– башку отрежем. Знаете, сколько раз я вот так вот получал головы своих бойцов?
Полкан прокашливается.
– Ну… У нас-то тут такого, слава богу, нету…
– Откуда ж вы знаете, что у вас тут есть, а чего нет, если вы за мост не ходите? Так вот. Люди за веру мученическую смерть принять готовы! В такие-то времена! Это вам понятненько? Если человек в этих гиблых, опасных землях остается верен Христу, не боится с хоругвью идти, это о чем говорит?
– Ну… Возможно. Но хоругвь ведь кто угодно может взять, да и крест… Это само по себе ни о чем не говорит, если задуматься.
Подъесаул качает головой – уже резко.
– Вам сказала ведь ваша же докторша. Он и во сне, и в бреду молился. Это-то как изобразишь?
– Ну… Это, действительно, может… Может, и нет. А вот то, что он глухой, как себя заявляет, как вам кажется? Хочу просто, так-скать, сверить ощущения… Вслух рассуждаю. Ведь эта граница наша… По Волге. Она ведь от кого граница? Там ведь мятеж был, во время Распада, так же? Так.
Кригов сосет мундштук. Потом вздергивает бровь:
– Как по мне, так он вполне себе глух. А про мятеж там уже и не помнит никто, Сергей Петрович, если у них столько лет междоусобная грызня идет. Хотели бы воевать – воевали бы, и не было бы тут у вас вашей курортной жизни.
Полкан тогда спрашивает для ясности:
– Так вы что? Заберете его обратно с собой в Москву для дальнейшего дознания? Так-то, если по сути, рассказал он пока немного… Может, найдете у себя в Москве кого-то, кто на языке глухих его допросит…
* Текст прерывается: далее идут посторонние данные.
-- ==== Sys2Proof/Machine/Dispatch.lean ====
section
/-! DEFINITION. The command engine's table: one arm per command. -/

namespace Sys2Proof.Machine

def exec (i : Instr) (s : State) : Host.Outcome State Fault Refusal :=
  match i with
  | .nop => Sys2Proof.Machine.execNop s
  | .cfg n ci rp pg pe pad => Sys2Proof.Machine.execCfg n ci rp pg pe pad s
  | .preset32 => Sys2Proof.Machine.execPreset32 s
  | .enc => Sys2Proof.Machine.execEnc s
  | .dec => Sys2Proof.Machine.execDec s
  | .xfer => Sys2Proof.Machine.execXfer s
  | .tstep => Sys2Proof.Machine.execTstep s
  | .ser => Sys2Proof.Machine.execSer s
  | .setlen imm => Sys2Proof.Machine.execSetlen imm s
  | .trunc => Sys2Proof.Machine.execTrunc s
  | .fmt => Sys2Proof.Machine.execFmt s
  | .otp => Sys2Proof.Machine.execOtp s
  | .srst => Sys2Proof.Machine.execSrst s

end Sys2Proof.Machine
end

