-- ==== Sys2Proof/Certificates/Slice0/Obligations.lean ====
section
/-! DEFINITION. The statements for the provers, one `def Obligations.<Name> : Prop` each; before them, in namespace
`Sys2Proof.Spec`, the spec's own formulas, written again from its rules and not from the model, which the
statements compare the model with. -/

namespace Sys2Proof.Spec
open Sys2Proof.Machine

/-- A command ended without an error (R233): `t` is `u` with ERRCODE and ERRINFO 0 and nothing else changed. (`tick`
is the model's own counter of reading operations, log 1.) -/
def succeeded (u t : State) : Prop := t = { u with errCode := .ok, errInfo := 0#16, tick := t.tick }

/-- A command ended with `fail E(info)` (R14, R232, R233): `t` is `u` with STATUS and ERRINFO written and nothing
else changed. -/
def failed (u : State) (e : ErrCode) (info : BitVec 16) (t : State) : Prop :=
  t = { u with errCode := e, errInfo := info, anyErr := true, tick := t.tick }

/-- The OP values of format F0 (R105). -/
def opsF0 : List Byte := [0x00#8, 0x02#8, 0x10#8, 0x11#8, 0x12#8, 0x20#8, 0x21#8, 0x23#8, 0x24#8, 0x25#8, 0xFF#8]

/-- An illegal word (R106): an unassigned OP, or a must-be-0 field that is not 0. -/
def illegalWord (w : Word) : Prop :=
  let op := w.extractLsb' 0 8
  (op ≠ 0x01#8 ∧ op ≠ 0x22#8 ∧ op ∉ opsF0) ∨
  (op = 0x01#8 ∧ w.extractLsb' 24 8 ≠ 0#8) ∨
  (op = 0x22#8 ∧ w.extractLsb' 16 16 ≠ 0#16) ∨
  (op ∈ opsF0 ∧ w.extractLsb' 8 24 ≠ 0#24)

/-- `w` is the word of the command `i`, and every other word with its OP is illegal (R102 format F0, R106). -/
def onlyWord (i : Instr) (w : Word) : Prop :=
  decode w = .ok i ∧ ∀ v : Word, v.extractLsb' 0 8 = w.extractLsb' 0 8 → v ≠ w → ∃ e, decode v = .error e

/-- Which codes a command can report (R231). -/
def codesOf : Instr → List ErrCode
  | .cfg _ _ _ _ _ _ => [.ok, .cfgN, .cfgAlen, .cfgDup, .cfgPad]
  | .enc => [.ok, .noCfg, .len, .ovf]
  | .dec => [.ok, .noCfg, .len, .badSym, .ovf]
  | .xfer => [.ok, .ovf]
  | .nop => [.ok]
  | .preset32 => [.ok]
  | .tstep => [.ok]
  | .ser => [.ok]
  | .setlen _ => [.ok]
  | .trunc => [.ok]
  | .fmt => [.ok]
  | .otp => [.ok]
  | .srst => [.ok]

/-- Whether the command is CFG. -/
def isCfg : Instr → Bool
  | .cfg _ _ _ _ _ _ => true
  | _ => false

/-- Whether the command writes CFG and ACTIVE_ALPHA (R49). -/
def writesCodec : Instr → Bool
  | .cfg _ _ _ _ _ _ => true
  | .preset32 => true
  | .srst => true
  | _ => false

/-- Whether the command is SETLEN. -/
def isSetlen : Instr → Bool
  | .setlen _ => true
  | _ => false

/-- Which buffer a command writes (R49, "written by"). -/
def writesBuffer (i : Instr) (b : Buffer) : Prop :=
  (i = .ser ∧ b = .msg) ∨ ((i = .fmt ∨ i = .otp) ∧ b = .codeBuf) ∨ (i = .xfer ∧ b = .inBuf) ∨
  ((i = .enc ∨ i = .dec) ∧ b = .outBuf)

/-- ALPHA[v], IN_BUF[i] in DEC's second pass, and so on: the byte a command reads from a buffer. -/
def bufByte (s : State) (pass : Nat) (b : Buffer) (i : Nat) : Byte := s.storage pass (b.base + i)

/-- `key` of R134. -/
def key (ci : Bool) (c : Byte) : Byte := if ci then fold c else c

/-- Bit `j` of `bits(B)` (R12). -/
def streamBit (B : Nat → Byte) (j : Nat) : Nat := ((B (j / 8)).toNat >>> (7 - j % 8)) % 2

/-- `group(s, p, w)` of the stream `bits(B)` (R11). -/
def streamGroup (B : Nat → Byte) (p w : Nat) : Nat := ∑ b ∈ Finset.range w, streamBit B (p + b) * 2 ^ (w - 1 - b)

/-- The block length `B(n) = lcm(8, n) / n` (R136). -/
def blockLength (n : Nat) : Nat := Nat.lcm 8 n / n

/-- `Lbody` (R138). -/
def bodyLength (n k : Nat) (rp : Bool) : Nat := (8 * k) / n + (if rp = true ∧ (8 * k) % n ≠ 0 then 1 else 0)

/-- OUT_LEN of ENC (R138). -/
def encodedLength (n k : Nat) (rp pg : Bool) : Nat :=
  if pg then blockLength n * ((bodyLength n k rp + blockLength n - 1) / blockLength n) else bodyLength n k rp

/-- OUT_LEN of DEC (R154). -/
def decodedLength (n len : Nat) : Nat := (n * len) / 8 + (if (n * len) % 8 ≥ n then 1 else 0)

/-- `len` symbols of the input of DEC are left when the pads are stripped (R150, R151). -/
def stripped (s : State) (len : Nat) : Prop :=
  len ≤ s.inLen.toNat ∧
  (s.cfg.pe = false → len = s.inLen.toNat) ∧
  (s.cfg.pe = true → (∀ i, len ≤ i → i < s.inLen.toNat → bufByte s 0 .inBuf i = s.cfg.pad) ∧
    (len = 0 ∨ bufByte s 0 .inBuf (len - 1) ≠ s.cfg.pad))

/-- `v` is a value of symbol `i` of the input of DEC: `match(IN_BUF[i], sym(v))` (R132, R152). -/
def denotes (s : State) (v i : Nat) : Prop :=
  v < 2 ^ s.cfg.n.toNat ∧
  (if s.cfg.ci then fold (bufByte s 1 .inBuf i) = fold (s.symbol v) else bufByte s 1 .inBuf i = s.symbol v)

/-- Bit `q` of the decoded stream: the values as `n` bits each, then zeros (R150). -/
def decodedBit (n len : Nat) (v : Nat → Nat) (q : Nat) : Nat :=
  if q < n * len then (v (q / n) / 2 ^ (n - 1 - q % n)) % 2 else 0

/-- The value of a register on the bus, as the field tables of 10_state.md give it. -/
def regValue (s : State) : Reg → Nat
  | .cmd => 0
  | .status => s.errCode.code.toNat + 256 * s.anyErr.toNat + 512 * s.cfg.valid.toNat
  | .errInfo => s.errInfo.toNat
  | .cfg => s.cfg.n.toNat + 16 * s.cfg.ci.toNat + 32 * s.cfg.rp.toNat + 64 * s.cfg.pg.toNat + 128 * s.cfg.pe.toNat +
      256 * s.cfg.pad.toNat + 65536 * s.cfg.valid.toNat
  | .alphaLen => s.alphaLen.toNat
  | .inLen => s.inLen.toNat
  | .outLen => s.outLen.toNat
  | .codeLen => s.codeLen.toNat
  | .timeLo => s.time.toNat % 2 ^ 32
  | .timeHi => s.time.toNat / 2 ^ 32
  | .ctrLo => s.ctr.toNat % 2 ^ 32
  | .ctrHi => s.ctr.toNat / 2 ^ 32
  | .tval => s.tval.toNat
  | .toff => s.toff.toNat

/-- The unmapped offsets (R65, R66). -/
def unmapped (p : Params) (off : Nat) : Prop :=
  (0x038 ≤ off ∧ off ≤ 0x0FF) ∨ (0x214 ≤ off ∧ off ≤ 0x21F) ∨ (0x228 ≤ off ∧ off ≤ 0x2FF) ∨
  (0x400 ≤ off ∧ off ≤ 0xFFF) ∨ 0x3000 ≤ off ∨
  (0x1000 + p.inCap.val ≤ off ∧ off < 0x2000) ∨ (0x2000 + p.outCap.val ≤ off ∧ off < 0x3000)

/-- `s` after a transaction with SLVERR: nothing changed (R60). -/
def afterSlverr (s : State) (rest : List PortEvent) : State :=
  { s with port := rest, response := some { resp := .slverr, rdata := some 0#64 } }

/-- The transaction at the port got OKAY and nothing changed (R67). -/
def ignored (s : State) (rest : List PortEvent) : Prop :=
  ∃ t r, step s = .next t ∧ t = { s with port := rest, response := some r } ∧ r.resp = .okay

/-- `t` is `s` after a pin reset (R260): reset registers, no storage known, the port and the parameters as before. -/
def powered (s t : State) : Prop :=
  t = { toBlock := Block.reset, port := s.port, response := none, params := s.params, tick := t.tick, resets := t.resets }

end Sys2Proof.Spec

open Sys2Proof Sys2Proof.Machine Sys2Proof.Spec

/-! ### Encoding -/

/-- R101 to R105, R112: the decoder reads back every command with an encoding, operand for operand. -/
def Obligations.DecodeOfEncodeIsTheCommand : Prop :=
  ∀ i : Instr, i.wellFormed = true → decode (encode i) = .ok i

/-- R112: a word the decoder accepts is the word of the command it gives, and that command has an encoding: no bit of
the word is dropped. -/
def Obligations.EncodeOfDecodeIsTheWord : Prop :=
  ∀ (w : Word) (i : Instr), decode w = .ok i → i.wellFormed = true ∧ encode i = w

/-- R105: the decoder gives a row's command exactly for the words that match the row, and no word matches two rows. -/
def Obligations.DecoderFollowsTheOpcodeMap : Prop :=
  (∀ r ∈ opcodeMap, ∀ w : Word, r.matches w = true ↔ ∃ i, decode w = .ok i ∧ i.mnemonic = r.mnemonic) ∧
  opcodeMap.Pairwise (fun r q => ∀ w : Word, ¬ (r.matches w = true ∧ q.matches w = true))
Кригов смотрит на него как-то странно.
– А кто вам сказал, Сергей Петрович, что мы вообще собираемся обратно в Москву?
Мишель не сводит глаз со двора: нельзя упустить момент, когда атаман будет выходить из лазарета. Время позднее, вся его свита уже расквартирована, двор опустел.
На улице мерзко. От Ярославля надвинулись свинцовые тучи, забили все небо. Ветер поднимается – такой ветер, от которого зябко и тревожно. Но критическая масса на небе все еще никак не наберется, и это ожидание ливня пробирает до костей больше, чем любой ливень.
Бабка в комнате уснула и храпит с присвистом, дед посидел с внучкой в кухне, выкурил раздобытую у казаков самокрутку, опрокинул рюмашку и тоже поплелся спать. А Мишель как будто читает.
В голове один только Кригов. Саша.
Глаза, улыбка, руки.
От солнечного сплетения – и вверх, и вниз – то ли цветок распускается, то ли разверзается черная дыра, которая может всю Мишель затянуть и проглотить. Сладко тянет. Вспомнишь улыбку – начинает сердце гнать. Мишель встает, садится и опять встает. Приоткрывает окно и дышит холодным – чтобы остыть и чтобы не прослушать, когда Саша будет выходить во двор.
С того самого дня, как дед заставил ее поверить, что отца с матерью больше нет, она только об одном мечтала: влюбиться в кого-то, кто заберет ее отсюда, из этой чертовой дыры, с края света – в центр мира. В Москву. Мечтала только об этом, но ни в кого из приезжавших из Москвы влюбиться до этого дня не могла.